5.1. 皮膚刺激性および皮膚感作性(アレルギー性)
Cosmetic Ingredient Reviewの安全性データ[3b]によると、
- [ヒト試験] 52名の被検者に0.31%アフリカマンゴノキ核脂を含むフェイシャルおよびネック製品を対象にHRIPT(皮膚刺激性&皮膚感作性試験)を半閉塞パッチにて実施したところ、この試験物質は皮膚刺激剤および皮膚感作剤ではなかった(Personal Care Products Council,2010)
このように記載されており、試験データをみるかぎり皮膚刺激および皮膚感作なしと報告されているため、一般に皮膚刺激性および皮膚感作性はほとんどないと考えられます。
5.2. 眼刺激性
試験結果や安全性データがみあたらないため、現時点ではデータ不足により詳細不明です。
6. 参考文献
- ⌃ab日本化粧品工業連合会(2013)「アフリカマンゴノキ核脂」日本化粧品成分表示名称事典 第3版,145.
- ⌃abJ.K. Joseph(1995)「Physico-chemical attributes of wild mango (Irvingia gabonensis) seeds」Bioresource Technology(53)(2),179-181. DOI:10.1016/0960-8524(95)00044-F.
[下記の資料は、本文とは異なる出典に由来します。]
-- ==== Sys2Proof/Machine/Fields.lean ====
section
/-! DEFINITION. The operand fields of every instruction: which field names a source, a destination, a predicate or nothing,
and the further limits of its reference entry (R55 to R63, R78 condition 6). -/

namespace Sys2Proof

/-- Element type field of a VEC or XFN word (R60, R61). -/
def VOp.ty : VOp → BitVec 4
  | .r _ _ _ _ _ _ _ ty _ => ty
  | .i _ _ ty _ _ _ => ty

/-- Subfunction field. -/
def VOp.sub : VOp → BitVec 4
  | .r _ _ _ _ _ _ _ _ sub => sub
  | .i _ _ _ sub _ _ => sub

/-- IMM32 of the VI form, 0 in VR form. -/
def VOp.imm : VOp → Word32
  | .r .. => 0
  | .i _ _ _ _ _ imm => imm

/-- Destination field. -/
def VOp.d : VOp → RegF
  | .r d _ _ _ _ _ _ _ _ => d
  | .i d _ _ _ _ _ => d

/-- First source field. -/
def VOp.a : VOp → RegF
  | .r _ a _ _ _ _ _ _ _ => a
  | .i _ a _ _ _ _ => a

end Sys2Proof

namespace Sys2Proof.Machine

/-- What a register field names (R55, R56). -/
inductive Opd where
  /-- Unused: must be zero, kill bit clear (R59). -/
  | z
  /-- Source of n registers; 127 is the clause literal. -/
  | s (n : Nat)
  /-- Base of n source registers, where 127 is not allowed. -/
  | b (n : Nat)
  /-- First of a group of source registers whose size and place are checked at the word (R416). -/
  | g
  /-- Destination of n registers; 127 discards only when n = 1. -/
  | w (n : Nat)
  /-- Data register of a load, or destination that is also source C: 127 discards at any width (R61, R63). -/
  | wd (n : Nat)
  /-- Predicate. -/
  | p
  /-- Uniform register, or pair of them. -/
  | u (n : Nat)
deriving DecidableEq, Repr

/-- Does an aligned group of n registers start at f (R56)? -/
def baseOk (n : Nat) (f : RegF) : Bool := f.toNat % n == 0 && f.toNat + n ≤ 127

/-- Range, alignment and kill-bit rules of one field (R55, R56, R58, R59). -/
def Opd.ok (k : Opd) (f : RegF) (kill : Bool) : Bool :=
  match k with
  | .z => f == 0 && !kill
  | .s 1 => !(kill && f == 127)
  | .s n => (baseOk n f || f == 127) && !(kill && f == 127)
  | .b n => baseOk n f
  | .g => !(kill && f == 127)
  | .w 1 => !kill
  | .w n => baseOk n f && !kill
  | .wd 1 => !kill
  | .wd n => (baseOk n f || f == 127) && !kill
  | .p => f.toNat ≤ 15 && !kill
  | .u n => f.toNat ≤ 31 && f.toNat % n == 0 && !kill

/-- One field of an instruction: what it names, its value and its kill bit. -/
structure Fld where
  kind : Opd
  f : RegF
  kill : Bool
deriving DecidableEq, Repr

/-- How a VEC or XFN base instruction uses its fields: forms, legal TYPE and SUB, operands, legal prefix fields. -/
structure VSpec where
  ok : Bool
  vr : Bool := true
  vi : Bool := true
  d : Opd
  a : Opd
  b : Opd := .z
  c : Opd := .z
  rnd : Bool := false
  ftz : Bool := false
  sat : Bool := false
  immOk : Bool := true
deriving DecidableEq, Repr

/-- Registers per operand of an element type: 2 for SI64, UI64 and F64 (R70, R333). -/
def tyRegs (ty : BitVec 4) : Nat := if ty == 2 || ty == 3 || ty == 5 then 2 else 1

def tyInt (ty : BitVec 4) : Bool := ty.toNat < 4
def tyFp (ty : BitVec 4) : Bool := 4 ≤ ty.toNat && ty.toNat < 8
def tyPackInt (ty : BitVec 4) : Bool := 8 ≤ ty.toNat && ty.toNat < 12

/-- The VEC entry of an integer instruction with two sources (R384). -/
def vsInt (o : VOp) (packed : Bool) (c : Bool) (sat : Bool) : VSpec :=
  let n := tyRegs (o.ty)
  { ok := (tyInt (o.ty) || (packed && tyPackInt (o.ty))) && o.sub == 0
    d := .w n, a := .s n, b := .s n, c := if c then .s n else .z, sat := sat }

/-- The VEC entry of a bitwise instruction with two sources (R334, R336, R409). -/
def vsBit (o : VOp) : VSpec :=
  let n := tyRegs (o.ty)
  { ok := tyInt (o.ty) && (o.sub).toNat ≤ 1, d := .w n, a := .s n, b := .s n }

/-- The entry of a one-source VR instruction on integers (R356, R363, R414). -/
def vsUn (o : VOp) : VSpec :=
  let n := tyRegs (o.ty)
  { ok := tyInt (o.ty) && o.sub == 0, vi := false, d := .w n, a := .s n }

/-- Shifts (R427). -/
def vsShift (o : VOp) (types : List (BitVec 4)) : VSpec :=
  let n := tyRegs (o.ty)
  { ok := types.contains (o.ty) && o.sub == 0, d := .w n, a := .s n, b := .s 1
    immOk := (o.imm).toNat < 256 }

/-- Floating-point arithmetic (R375). -/
def vsFp (o : VOp) (c arith : Bool) : VSpec :=
  let n := tyRegs (o.ty)
  { ok := tyFp (o.ty) && o.sub == 0, d := .w n, a := .s n, b := .s n, c := if c then .s n else .z
    rnd := arith, ftz := true, sat := arith }

/-- XFN instructions of VR form with one FP32 source (R374, R419). -/
def vsXfn (o : VOp) (rnd sat : Bool) : VSpec :=
  { ok := o.ty == 4 && o.sub == 0, vi := false, d := .w 1, a := .s 1, rnd := rnd, ftz := true, sat := sat }

/-- FCVT by SUB: TYPE, operand shapes and prefix fields (R378). -/
def vsFcvt (o : VOp) : VSpec :=
  let mk (ty : BitVec 4) (a d : Nat) (b rnd sat : Bool) : VSpec :=
    { ok := o.ty == ty, vi := false, d := .w d, a := if a == 4 then .b 4 else .s a
      b := if b then .s 1 else .z, rnd := rnd, ftz := o.sub != 11, sat := sat }
  match (o.sub).toNat with
  | 0 => mk 5 2 1 false true true
  | 1 => mk 4 1 2 false false false
  | 2 => mk 4 1 1 true true true
  | 3 => mk 4 1 1 true true true
  | 4 => mk 6 1 2 false false false
  | 5 => mk 7 1 2 false false false
  | 6 => mk 4 4 1 false true true
  | 7 => mk 4 4 1 false true true
  | 8 => mk 11 1 4 false false false
  | 9 => mk 11 1 4 false false false
  | 10 => mk 4 1 1 false false false
  | 11 => mk 1 1 1 false false false
  | 12 => mk 4 1 1 false true false
  | 13 => mk 4 1 1 false true false
  | 14 => mk 5 2 2 false true false
  | _ => mk 5 2 2 false true false

/-- ICVT by SUB (R387). -/
def vsIcvt (o : VOp) : VSpec :=
  let mk (ty : BitVec 4) (a d : Nat) (rnd sat : Bool) : VSpec :=
    { ok := o.ty == ty, vi := false, d := .w d, a := .s a, rnd := rnd, ftz := o.sub.toNat < 8, sat := sat }
  match (o.sub).toNat with
  | 0 => mk 0 1 1 true false
  | 1 => mk 1 1 1 true false
  | 2 => mk 0 1 2 false false
  | 3 => mk 1 1 2 false false
  | 4 => mk 2 2 1 true false
  | 5 => mk 3 2 1 true false
  | 6 => mk 2 2 2 true false
  | 7 => mk 3 2 2 true false
  | 8 => mk 0 1 2 false false
  | 9 => mk 1 1 2 false false
  | 10 => mk 2 2 1 false true
  | 11 => mk 3 2 1 false true
  | _ => { ok := false, d := .z, a := .z }
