-- ==== Sys2Proof/Decode.lean ====
section
/-! DEFINITION. The encodings of R60 to R76: the decoder of an instruction word, total on every word, and the encoder. -/

namespace Sys2Proof

/-- Why a word is no instruction (R78, conditions 4 and 6). -/
inductive DecodeError where
  /-- Unassigned opcode (R75). -/
  | illegalOp
  /-- A field of the word breaks its format or its entry (R59 to R74). -/
  | illegalField
  /-- Fewer than eight bytes. -/
  | short
deriving DecidableEq, Repr

/-- VR word (R60) or VI word (R61). -/
def packV (op : BitVec 8) : VOp → Word64
  | .r d a b c ka kb kc ty sub => op ++ 0#1 ++ d ++ a ++ b ++ c ++ BitVec.ofBool ka ++ BitVec.ofBool kb ++ BitVec.ofBool kc ++ ty ++ sub ++ 0#16
  | .i d a ty sub ka imm => op ++ 1#1 ++ d ++ a ++ ty ++ sub ++ BitVec.ofBool ka ++ imm

/-- MR word (R62). -/
def packMr (op : BitVec 8) (o : MrOp) : Word64 :=
  op ++ o.d ++ o.a ++ o.g ++ BitVec.ofBool o.gn ++ o.scope ++ o.ord ++ o.pol ++ o.width ++ BitVec.ofBool o.sx ++ BitVec.ofBool o.ka ++ BitVec.ofBool o.kd ++ o.off

/-- CT word (R64). -/
def packCt (op : BitVec 8) (o : CtOp) : Word64 :=
  op ++ o.g ++ BitVec.ofBool o.gn ++ o.a ++ o.sub12 ++ o.off

/-- AS or GX word (R66). -/
def packAg (op : BitVec 8) (o : AgOp) : Word64 :=
  op ++ o.d ++ o.a ++ o.g ++ BitVec.ofBool o.gn ++ o.scope ++ o.ord ++ o.b ++ BitVec.ofBool o.kd ++ BitVec.ofBool o.ka ++ BitVec.ofBool o.kb ++ o.sub6 ++ o.imm

/-- MX word (R67). -/
def packMx (op : BitVec 8) (o : MxOp) : Word64 :=
  op ++ o.d ++ o.a ++ o.g ++ BitVec.ofBool o.gn ++ o.bsl ++ o.mode ++ BitVec.ofBool o.q ++ o.fa ++ o.fb ++ BitVec.ofBool o.ka ++ BitVec.ofBool o.kd ++ o.sub6 ++ o.imm

/-- SY word (R68). -/
def packSy (op : BitVec 8) (o : SyOp) : Word64 :=
  op ++ o.g ++ BitVec.ofBool o.gn ++ o.a ++ o.sub12 ++ o.d ++ BitVec.ofBool o.ka ++ 0#8 ++ o.imm

/-- Fields of a VR or VI word. -/
def readV (w : Word64) : VOp :=
  if w.getLsbD 55 then
    .i (w.extractLsb' 48 7) (w.extractLsb' 41 7) (w.extractLsb' 37 4) (w.extractLsb' 33 4) (w.getLsbD 32) (w.extractLsb' 0 32)
  else
    .r (w.extractLsb' 48 7) (w.extractLsb' 41 7) (w.extractLsb' 34 7) (w.extractLsb' 27 7) (w.getLsbD 26) (w.getLsbD 25)
      (w.getLsbD 24) (w.extractLsb' 20 4) (w.extractLsb' 16 4)

/-- Fields of an MR word. -/
def readMr (w : Word64) : MrOp :=
  { d := w.extractLsb' 49 7, a := w.extractLsb' 42 7, g := w.extractLsb' 38 4, gn := w.getLsbD 37, scope := w.extractLsb' 34 3
    ord := w.extractLsb' 32 2, pol := w.extractLsb' 30 2, width := w.extractLsb' 27 3, sx := w.getLsbD 26, ka := w.getLsbD 25
    kd := w.getLsbD 24, off := w.extractLsb' 0 24 }

/-- Fields of a CT word. -/
def readCt (w : Word64) : CtOp :=
  { g := w.extractLsb' 52 4, gn := w.getLsbD 51, a := w.extractLsb' 44 7, sub12 := w.extractLsb' 32 12, off := w.extractLsb' 0 32 }
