/-- The line of a core, filled from the home when absent. -/
def State.lineOf (s : State) (core tag : Nat) : Line :=
  match s.store.l1.find? (fun l => l.core == core && l.tag == tag) with
  | some l => l
  | none => { core := core, tag := tag, data := BitVec.ofNat 1024 (s.store.mem.val (tag * 128) 128), dirty := 0, stores := [] }

def State.putLine (s : State) (l : Line) : State :=
  { s with store := { s.store with l1 := l :: s.store.l1.filter (fun x => !(x.core == l.core && x.tag == l.tag)) } }

/-- A PRIV read: a hit may be older than the home (R146). -/
def State.privRead (s : State) (core pa n : Nat) : List Byte × State :=
  let l := s.lineOf core (pa / 128)
  (leBytes (l.data.toNat / 2 ^ (8 * (pa % 128))) n, s.putLine l)

/-- A PRIV write into the core's line (R146). -/
def State.privWrite (s : State) (core pa : Nat) (b : List Byte) (who : List LineStore) : State :=
  let l := s.lineOf core (pa / 128)
  let o := pa % 128
  let data := setBits l.data.toNat (8 * (o + b.length) - 1) (8 * o) (leVal b)
  let dirty := setBits l.dirty.toNat (o + b.length - 1) o (2 ^ b.length - 1)
  s.putLine { l with data := BitVec.ofNat 1024 data, dirty := BitVec.ofNat 128 dirty, stores := l.stores ++ who }

/-! ## The launch's own writes that never park (R449) -/

/-- A HOME store of the device into an address space at supervisor level; none when it fails. -/
def State.deviceStore (s : State) (cluster asid va : Nat) (b : List Byte) : Except TrapInfo State :=
  match s.xlat (.unit cluster) asid va 1 { write := true, bytes := 8 } with
  | .ok pa _ => .ok ((s.memWrite 0 pa b).watch agentDevice none pa b.length false true (fun _ => true)).2
  | .park l => .error { trapOf .pageFault (256 * l) with vaddr := BitVec.ofNat 64 va }
  | .trap t => .error t

/-- The same, logged against a launch when it fails. -/
def State.deviceStoreLog (s : State) (cluster lid asid va : Nat) (b : List Byte) : State :=
  match s.deviceStore cluster asid va b with
  | .ok s1 => s1
  | .error t => s.logError lid t.cause.code va

/-! ## Conflict records (R176 to R181) -/

/-- Is an entry open: its thread live and its region still the same (R176)? -/
def State.entryOpen (s : State) (e : ConEntry) : Bool :=
  match s.thread? e.thread with
  | some t => t.st != .exited && t.region == e.region
  | none => false

/-- The record with its closed entries freed. -/
def State.openRec (s : State) (r : ConRec) : ConRec :=
  { r with
    writer := r.writer.filter s.entryOpen
    readers := r.readers.filter s.entryOpen
    bcr := r.bcr.filter s.entryOpen
    bca := r.bca.filter s.entryOpen }

def ConRec.free (r : ConRec) : Bool := r.writer.isNone && r.readers.isEmpty && r.bcr.isEmpty && r.bca.isEmpty

/-- The record of a granule, with closed entries freed. -/
def State.conRec (s : State) (scratch : Option Nat) (g : Nat) : ConRec :=
  match s.store.conflicts.find? (fun r => r.scratch == scratch && r.granule == g) with
  | some r => s.openRec r
  | none => { scratch := scratch, granule := g, writer := none, readers := [], bcr := [], bca := [] }
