/-- Values other than the home's that a fetch by a core may still return for a word: older ones that no instruction invalidate of the core
has covered since the store, and newer ones that stand in a core's line (R50). -/
def State.otherWords (s : State) (core pa : Nat) : List Word64 :=
  s.store.stale.filterMap (fun e => if e.1 == pa && !(e.2.2.contains core) then some e.2.1 else none) ++
  s.store.l1.filterMap (fun l =>
    if l.tag == pa / 128 && !((l.bytes (pa % 128) 8).isEmpty) then some (l.data.extractLsb' (8 * (pa % 128)) 64) else none)

/-- Read a word of code on a core: any of the values it may have, chosen afresh (R50; DESIGN CHOICE, log 6). -/
def State.codeWord (s : State) (core pa : Nat) : Word64 × State :=
  (s.otherWords core pa).foldl (fun (acc : Word64 × State) v =>
    if v == acc.1 then acc
    else
      let (k, s1) := acc.2.fresh
      (if Config.fetchOld k then v else acc.1, s1)) (BitVec.ofNat 64 (s.store.mem.val pa 8), s)

/-- Fetch the word at a code address for a core, an address space and a privilege level (R78 row 1). The watchpoints see the read
(R308). -/
def State.fetch (s : State) (core asid level : Nat) (va : VAddr) : Fetched :=
  match s.xlat (.core core) asid va.toNat level { write := false, fetch := true, bytes := 8 } with
  | .ok pa _ =>
    if s.poisoned pa 8 then .trap { trapOf .eccUncorr 0 with vaddr := BitVec.ofNat 64 va.toNat, paddr := pa }
    else
      let (w, s1) := s.codeWord core pa
      .ok w ((s1.walkSeen (.core core) asid va.toNat).watch agentDevice none pa 8 true false (fun _ => true)).2
  | .park l => .park l
  | .trap t => .trap t

/-- A word read ahead, without effect; none where it cannot be read. -/
def State.peek? (s : State) (core asid level : Nat) (va : VAddr) : Option Word64 :=
  match s.fetch core asid level va with | .ok w _ => some w | _ => none

/-- The same, 0 where it cannot be read. -/
def State.peek (s : State) (core asid level : Nat) (va : VAddr) : Word64 := (s.peek? core asid level va).getD 0

/-- Address of word wi of the clause at ca; wi + 1 words past the header (R42). -/
def wordAddr (ca : VAddr) (wi : Nat) : VAddr := ca + BitVec.ofNat 57 (8 * (wi + 1))

/-- The clause after the clause at ca (R45). -/
def afterClause (ca : VAddr) (h : Word64) : VAddr := ca + BitVec.ofNat 57 (8 * (hNi h + 2))

/-! ## Loop and call stacks -/

/-- Loop-back at the end clause e (R397): the new loop stack and where the thread goes. -/
def loopBack (e next : VAddr) (depth : Nat) : List LoopEntry → List LoopEntry × VAddr
  | [] => ([], next)
  | x :: r =>
    if x.stop != e || x.depth != depth then (x :: r, next)
    else if 1 < x.count.toNat then ({ x with count := x.count - 1 } :: r, x.start)
    else loopBack e next depth r

/-- Unwinding by a taken BRA, BRX or SWITCH (R299). -/
def unwind (target : VAddr) (depth : Nat) : List LoopEntry → List LoopEntry
  | [] => []
  | x :: r =>
    if x.depth == depth && !(x.start.toNat ≤ target.toNat && target.toNat ≤ x.stop.toNat) then unwind target depth r
    else x :: r

/-- Enter word 0 of a clause (R44): its header is yet to be read. -/
def Thread.goto (t : Thread) (ca : VAddr) (now : Nat) : Thread :=
  { t with pc := { ca := ca, wi := 0 }, hdr := none, skip := false, solo := none, readyAt := now, waited := 0, behind := [0, 0, 0, 0], held := 0 }

/-- Continue past the clause at ca by R45 or R46, with its loop-back point (R397). -/
def Thread.past (t : Thread) (ca : VAddr) (h : Word64) (now : Nat) : Thread :=
  let (l, next) := loopBack ca (afterClause ca h) t.depth t.loops
  ({ t with loops := l }).goto next now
- ⌃abC.L. Burnett(2017)「Safety Assessment of Plant-Derived Fatty Acid Oils」International Journal of Toxicology(36)(3_suppl),51S-129S. DOI:10.1177/1091581817740569.
- ⌃National Research Council(2006)「DIKA」Lost Crops of Africa: Volume Ⅱ:Vegetables,119-136.
- ⌃平尾 哲二(2006)「乾燥と保湿のメカニズム」アンチ・エイジングシリーズ No.2 皮膚の抗老化最前線,62-75.